A non-smoking 30-year-old Vietnamese woman with a cancernegative family history was referred for lung lesions. Two years prior, she underwent total hysterectomy. At that time, a single uterine fibroid was noted and excised. Pathology confirmed a diagnosis of leiomyoma. At the time of presentation, patient complained of only flu-like symptoms. Chest x-rays showed bilateral lung lesions. Subsequently an extensive work up resulted in unremarkable CT scans, bronchoscopy, and thoracoscopy. Lung tissue biopsy showed benign-appearing smooth muscle nodules, suggestive of BML. Over the next two decades, patient’s lung lesions persisted despite proposed therapeutic regiments by per MD. Anderson Cancer Center that included megestrol, tamoxifen, medroxyprogesterone, leuprolide and letrozole. No curative therapy was identified. Nineyears post-hysterectomy, additional lung lesion tissue acquired. Immunostaining revealed full negativity to c-kit and Her2/neu, but mixed negative EGFR results with slightly positive staining of material among muscle cells and not the muscle cells themselves. Chemoradiation was discussed but not administered based on patient’s minimal symptomatology following previous exhaustive treatment regiments. Recent, genomic sequencing by Foundation testing was performed by blood samples. An ALK: N1532D genomic variant was discovered. Currently, patient is being conservatively managed with observation and symptom management

Figure 1: Histologic section of adnexal mass from 33-year-old female (Case 2) with suspected metastatic leiomyomatosis.

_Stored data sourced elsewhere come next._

-- ==== Sys2Proof/Syntax.lean ====
section
/-! DEFINITION. The abstract form of every step of the part: the encoded instructions of the four opcode maps (R40–R48,
03_encoding.md) and the events, commands and window writes that spec/opcode_table.json lists. An instruction holds
only the fields its entry uses; every reserved field is zero in its encoding. -/

namespace Sys2Proof

/-- The four engines, in the order of the ENG field (R34). -/
inductive Eng where
  | c | v | m | x
  deriving DecidableEq, Repr

/-- Virtual channels (R329). -/
inductive Vc where
  | g | w | b
  deriving DecidableEq, Repr

/-- MSK and MNEG of a vector instruction (R132). -/
structure Msk where
  msk : BitVec 3
  mneg : Bool
  deriving DecidableEq, Repr

/-- FZI, FZO and RM of a vector instruction (R45). -/
structure Rnd where
  fzi : Bool
  fzo : Bool
  rm : BitVec 2
  deriving DecidableEq, Repr

/-- Operands of LD, LDS, LDA (R192). -/
structure CLoad where
  d : BitVec 4
  sz : BitVec 2
  a : BitVec 4
  cls : BitVec 4
  scope : BitVec 3
  ka : Bool
  off : BitVec 16
  deriving DecidableEq, Repr

/-- Operands of ST, STL (R192). -/
structure CStore where
  d : BitVec 4
  sz : BitVec 2
  a : BitVec 4
  cls : BitVec 4
  scope : BitVec 3
  ka : Bool
  kd : Bool
  off : BitVec 16
  deriving DecidableEq, Repr

/-- Operands of an AMO (R196). `dbl`: SZ 11; otherwise SZ 10. -/
structure CAmo where
  d : BitVec 4
  dbl : Bool
  a : BitVec 4
  cls : BitVec 4
  scope : BitVec 3
  ka : Bool
  kd : Bool
  deriving DecidableEq, Repr

/-- Operands of CAS (R197). -/
structure CCas where
  d : BitVec 4
  dbl : Bool
  a : BitVec 4
  cls : BitVec 4
  scope : BitVec 3
  ka : Bool
  e : BitVec 4
  n : BitVec 4
  deriving DecidableEq, Repr

/-- Operands of VLD, VST (R153). -/
structure VMem where
  v : BitVec 6
  areg : BitVec 3
  cls : BitVec 4
  scope : BitVec 3
  sz : BitVec 2
  m : Msk
  off : BitVec 16
  deriving DecidableEq, Repr

/-- Operands of VLDX, VSTX (R155). -/
structure VMemX where
  v : BitVec 6
  areg : BitVec 3
  cls : BitVec 4
  scope : BitVec 3
  sz : BitVec 2
  m : Msk
  vi : BitVec 6
  deriving DecidableEq, Repr

/-- A 64-byte record of eight doubles: a queue record, a launch block, a message payload (R239, R277). -/
structure Rec where
  d0 : Dbl
  d1 : Dbl
  d2 : Dbl
  d3 : Dbl
  d4 : Dbl
  d5 : Dbl
  d6 : Dbl
  d7 : Dbl
  deriving DecidableEq, Repr

/-- An arriving reduction unit (R330): its sender's node, the record's number there, the unit's place, the
destination address of its first byte, the context, the record's length, the mailbox of NODEW, 64 bytes of payload and
whether its CRC-64 verifies (R387). -/
structure RedvUnit where
  node : BitVec 18
  num : Nat
  unit : Nat
  ctx : Ctx
  va : Dbl
  len : BitVec 32
  mbox : Option (BitVec 6)
  data : Rec
  crcOk : Bool
  deriving DecidableEq, Repr

/-- An arriving broadcast unit (R331–R333): the handle word WH, OFF and LEN of its record, its place, how many further times
NLIST names this destination, the publish flag, 64 bytes of payload and whether its CRC-64 verifies (R387). -/
structure BcstUnit where
  node : BitVec 18
  num : Nat
  unit : Nat
  wh : Dbl
  off : Dbl
  len : Dbl
  again : Nat
  publish : Bool
  data : Rec
  crcOk : Bool
  deriving DecidableEq, Repr

/-- A remote UALink access at its home (R386): a read, a write of at most 64 bytes, or an 8-byte atomic (its AOP as in
R196, or compare-and-swap). -/
inductive UaOp where
  | read (n : Nat)
  | write (data : List Byte)
  | amo (aop : BitVec 4) (v : Dbl)
  | cas (e n : Dbl)
  deriving DecidableEq, Repr

/-- A migration chunk as it arrives (R390). -/
structure Chunk where
  stream : BitVec 32
  counter : Dbl
  header : List Byte
  cipher : List Byte
  tag : BitVec 128
  deriving DecidableEq, Repr

/-- The hart a window store comes from (R368, R370): the die of its complex and its privilege level. -/
inductive Priv where
  | u | s | m
  deriving DecidableEq, Repr

/-- See `Priv`. -/
structure Hart where
  die : Bool
  priv : Priv
  deriving DecidableEq, Repr
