/-- The copy opcode map (R48): one arm per assigned OP. -/
def decodeCopy (op : Nat) (p0 p1 p2 : Parcel) : Except DecErr Instr :=
  match op with
  | 0x0 => len p0 0 <| chk (rz p0 0x3f && rz p1 0x0 && rz p2 0x0)
      (.xnop)
  | 0x1 => len p0 0 <| chk (rz p0 0x0 && rz p1 0x0 && rz p2 0x0)
      (.xlit6 (p0.extractLsb' 0 6))
  | 0x2 => len p0 1 <| chk (rz p0 0x3f && rz p1 0x0 && rz p2 0x0)
      (.xlit16 (p1.extractLsb' 0 16))
  | 0x3 => len p0 2 <| chk (rz p0 0x3f && rz p1 0x0 && rz p2 0x0)
      (.xlit32 ((p2.extractLsb' 0 16) ++ (p1.extractLsb' 0 16)))
  | 0x4 => len p0 0 <| chk (rz p0 0x0 && rz p1 0x0 && rz p2 0x0)
      (.xparm (p0.extractLsb' 0 6))
  | 0x5 => len p0 0 <| 
    match (p0.extractLsb' 0 6).toNat with
    | 0x0 => chk (rz p0 0x0 && rz p1 0x0 && rz p2 0x0)
        (.xdup)
    | 0x1 => chk (rz p0 0x0 && rz p1 0x0 && rz p2 0x0)
        (.xdrop)
    | 0x2 => chk (rz p0 0x0 && rz p1 0x0 && rz p2 0x0)
        (.xswap)
    | 0x3 => chk (rz p0 0x0 && rz p1 0x0 && rz p2 0x0)
        (.xover)
    | 0x4 => chk (rz p0 0x0 && rz p1 0x0 && rz p2 0x0)
        (.xadd)
    | 0x5 => chk (rz p0 0x0 && rz p1 0x0 && rz p2 0x0)
        (.xsub)
    | 0x6 => chk (rz p0 0x0 && rz p1 0x0 && rz p2 0x0)
        (.xshl)
    | 0x7 => chk (rz p0 0x0 && rz p1 0x0 && rz p2 0x0)
        (.xmul)
    | _ => .error .refused
  | 0x6 => len p0 0 <| chk (rz p0 0x3f && rz p1 0x0 && rz p2 0x0)
      (.xcopy)
  | 0x7 => len p0 0 <| chk (rz p0 0x3f && rz p1 0x0 && rz p2 0x0)
      (.xcopy2)
  | 0x8 => len p0 0 <| chk (rz p0 0x3f && rz p1 0x0 && rz p2 0x0)
      (.xgath)
  | 0x9 => len p0 0 <| chk (rz p0 0x3f && rz p1 0x0 && rz p2 0x0)
      (.xscat)
  | 0xa => len p0 0 <| chk (rz p0 0x3c && rz p1 0x0 && rz p2 0x0)
      (.xfeed (p0.extractLsb' 0 2))
  | 0xb => len p0 0 <| chk (rz p0 0x3f && rz p1 0x0 && rz p2 0x0)
      (.xmeta)
  | 0xc => len p0 0 <| chk (rz p0 0x3f && rz p1 0x0 && rz p2 0x0)
      (.xfill)
  | 0xd => len p0 0 <| chk (rz p0 0x20 && rz p1 0x0 && rz p2 0x0)
      (.xfmt (p0.extractLsb' 0 5))
  | 0xe => len p0 0 <| chk (rz p0 0x3f && rz p1 0x0 && rz p2 0x0)
      (.xredv)
  | 0xf => len p0 0 <| chk (rz p0 0x3e && rz p1 0x0 && rz p2 0x0)
      (.xbcst (p0.getLsbD 0))
  | 0x10 => len p0 0 <| chk (rz p0 0x3f && rz p1 0x0 && rz p2 0x0)
      (.xkvc)
  | 0x11 => len p0 0 <| chk (rz p0 0x20 && rz p1 0x0 && rz p2 0x0)
      (.xtadd (p0.extractLsb' 0 5))
  | _ => .error .badOp

/-- The instruction that p0, p1 and p2 hold, by the map of the engine p0 names (R34, R49). -/
def decode3 (p0 p1 p2 : Parcel) : Except DecErr Instr :=
  match (p0Eng p0).toNat with
  | 0 => decodeControl (p0Op p0).toNat p0 p1 p2
  | 1 => decodeVector (p0Op p0).toNat p0 p1 p2
  | 2 => decodeMatrix (p0Op p0).toNat p0 p1 p2
  | _ => decodeCopy (p0Op p0).toNat p0 p1 p2

/-- The decoder: the instruction at the head of a run of parcels (R34). -/
def decode : List Parcel → Except DecErr Instr
  | [] => .error .truncated
  | p0 :: rest =>
    if rest.length < (p0Len p0).toNat then .error .truncated
    else decode3 p0 (rest.getD 0 0) (rest.getD 1 0)

/-- Parcel n of an instruction whose bits are `w`, parcel 0 in bits 15..0 (R2: little-endian, first parcel first). -/
def parcelOf (w n : Nat) : Parcel := BitVec.ofNat 16 (w >>> (16 * n))

/-- What the decoder reads from an instruction whose bits are `w`, as spec/opcode_table.json numbers them; the bits above
`nbits` are zero. -/
def decodeTableWord (nbits w : Nat) : Option Instr :=
  let w := w % 2 ^ nbits
  match decode [parcelOf w 0, parcelOf w 1, parcelOf w 2, parcelOf w 3] with
  | .ok i => some i
  | .error _ => none

/-- A first parcel from ENG, LEN, OP and its low six bits (R34). -/
def p0 (eng : BitVec 2) (len : BitVec 2) (op : BitVec 6) (low : BitVec 6) : Parcel := eng ++ len ++ op ++ low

A Caucasian 33-year-old woman of European descent presented with abdominal pain. CT scans showed an adnexal mass. Total hysterectomy and bilateral oophorectomy were performed. At that time, a well-circumscribed mass was noted. Histopathology supported diagnosis of leiomyoma due to presence of spindle cells without cytologic atypia, low mitotic activity, and without malignant features (Figures 1A & 1B). (Figure 1C) Over the course of ten years post-hysterectomy, patient developed lung, cardiac, and intra-abdominal masses. Subsequent exploratory procedures revealed further gynecological tissue involvement, as well as retroperitoneal and extensive caval thrombus that extending bidirectionally into iliac veins and right atrium (Figure 1D). Urgent therapy by thrombus and mass removal, IVC reconstruction, tricuspid valve replacement and nephrectomy was performed. Tumor tissue sampling performed at all affected regions. Pathology revealed tumors made of spindle cells without necrosis and mitotic events. Immunostains were negative for CD10, sesmin, anti-SM, inhibin, S100, CD17, pancytokeratin CK7, and RCC. Tissues with a vascular background were positive for an additional marker, CD34 (e.g. right atrium). Desmin, actin, estrogen receptor, and WT-1 reacted positively (Figure 1C) supporting a Mullerian origin. Thus, IVL determined to be most likely etiology considering patient’s clinical course, tumor progression, and histopathological findings. After the patient’s complex surgical interventions, she was discharged and continued to be followed as an outpatient. Recently, the patient’s tumor tissue specimens were analyzed with the genomic sequencing assay Foundation. Testing identified three variants of unknown significance - EGFR: V674I, ERBB4:K1002R, and TSC2:L826M.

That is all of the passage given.